The answer is the set of lines that include "DomMsg", copied from the data below.

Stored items
*** Begin section ***

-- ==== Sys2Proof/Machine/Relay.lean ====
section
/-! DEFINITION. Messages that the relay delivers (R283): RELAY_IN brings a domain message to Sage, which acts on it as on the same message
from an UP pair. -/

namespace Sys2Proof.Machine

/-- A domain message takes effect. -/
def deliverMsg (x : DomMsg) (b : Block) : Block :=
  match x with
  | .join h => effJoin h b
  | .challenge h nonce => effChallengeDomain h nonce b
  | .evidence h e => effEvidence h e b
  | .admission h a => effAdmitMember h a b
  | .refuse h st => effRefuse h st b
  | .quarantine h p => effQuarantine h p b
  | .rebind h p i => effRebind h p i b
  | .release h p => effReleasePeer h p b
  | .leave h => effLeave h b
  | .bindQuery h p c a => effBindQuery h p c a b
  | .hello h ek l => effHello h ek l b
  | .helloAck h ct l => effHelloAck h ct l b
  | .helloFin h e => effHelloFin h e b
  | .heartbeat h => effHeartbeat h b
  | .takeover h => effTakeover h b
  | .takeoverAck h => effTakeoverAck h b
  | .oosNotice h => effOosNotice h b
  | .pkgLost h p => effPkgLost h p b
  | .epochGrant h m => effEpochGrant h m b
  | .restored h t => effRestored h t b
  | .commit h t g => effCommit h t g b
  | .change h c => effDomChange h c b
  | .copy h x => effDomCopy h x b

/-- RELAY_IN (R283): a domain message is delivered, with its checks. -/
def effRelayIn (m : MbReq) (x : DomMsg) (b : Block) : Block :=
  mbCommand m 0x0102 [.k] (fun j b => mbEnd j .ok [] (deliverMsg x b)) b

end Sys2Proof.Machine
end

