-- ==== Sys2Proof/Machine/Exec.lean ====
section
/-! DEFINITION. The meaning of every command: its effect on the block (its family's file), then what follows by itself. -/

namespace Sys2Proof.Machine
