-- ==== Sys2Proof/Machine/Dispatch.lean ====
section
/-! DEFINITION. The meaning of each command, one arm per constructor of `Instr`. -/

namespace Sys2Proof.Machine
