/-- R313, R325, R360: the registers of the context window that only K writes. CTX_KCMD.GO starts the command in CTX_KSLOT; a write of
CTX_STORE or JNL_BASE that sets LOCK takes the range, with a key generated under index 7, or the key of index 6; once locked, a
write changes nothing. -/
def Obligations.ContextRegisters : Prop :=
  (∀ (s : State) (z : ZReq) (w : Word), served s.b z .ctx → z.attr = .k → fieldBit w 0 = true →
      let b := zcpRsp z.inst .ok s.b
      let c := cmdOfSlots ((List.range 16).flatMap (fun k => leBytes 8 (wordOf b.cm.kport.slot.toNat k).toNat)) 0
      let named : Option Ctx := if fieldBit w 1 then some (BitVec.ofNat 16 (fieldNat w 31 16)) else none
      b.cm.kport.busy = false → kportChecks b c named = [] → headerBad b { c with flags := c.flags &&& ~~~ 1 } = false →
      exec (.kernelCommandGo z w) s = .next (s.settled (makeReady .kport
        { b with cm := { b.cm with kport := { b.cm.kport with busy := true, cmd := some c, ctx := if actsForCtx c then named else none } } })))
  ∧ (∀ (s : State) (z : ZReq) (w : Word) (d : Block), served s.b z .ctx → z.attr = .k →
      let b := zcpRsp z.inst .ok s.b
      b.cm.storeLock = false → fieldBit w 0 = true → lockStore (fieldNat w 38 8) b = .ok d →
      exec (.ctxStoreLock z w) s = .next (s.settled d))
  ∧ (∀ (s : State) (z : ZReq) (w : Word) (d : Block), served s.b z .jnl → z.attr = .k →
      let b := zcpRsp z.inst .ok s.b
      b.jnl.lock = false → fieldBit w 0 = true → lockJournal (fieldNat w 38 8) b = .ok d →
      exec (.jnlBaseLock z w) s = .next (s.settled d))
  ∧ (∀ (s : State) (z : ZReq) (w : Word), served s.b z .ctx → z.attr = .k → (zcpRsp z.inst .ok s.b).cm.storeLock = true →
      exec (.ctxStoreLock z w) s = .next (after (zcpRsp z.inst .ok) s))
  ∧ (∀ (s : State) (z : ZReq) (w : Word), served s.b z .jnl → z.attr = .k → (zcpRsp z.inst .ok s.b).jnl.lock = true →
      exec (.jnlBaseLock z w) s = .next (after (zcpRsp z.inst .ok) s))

*** End section ***

* ANSWER SPACE:
def deliverMsg (x : DomMsg) (b : Block) : Block :=
def effRelayIn (m : MbReq) (x : DomMsg) (b : Block) : Block :=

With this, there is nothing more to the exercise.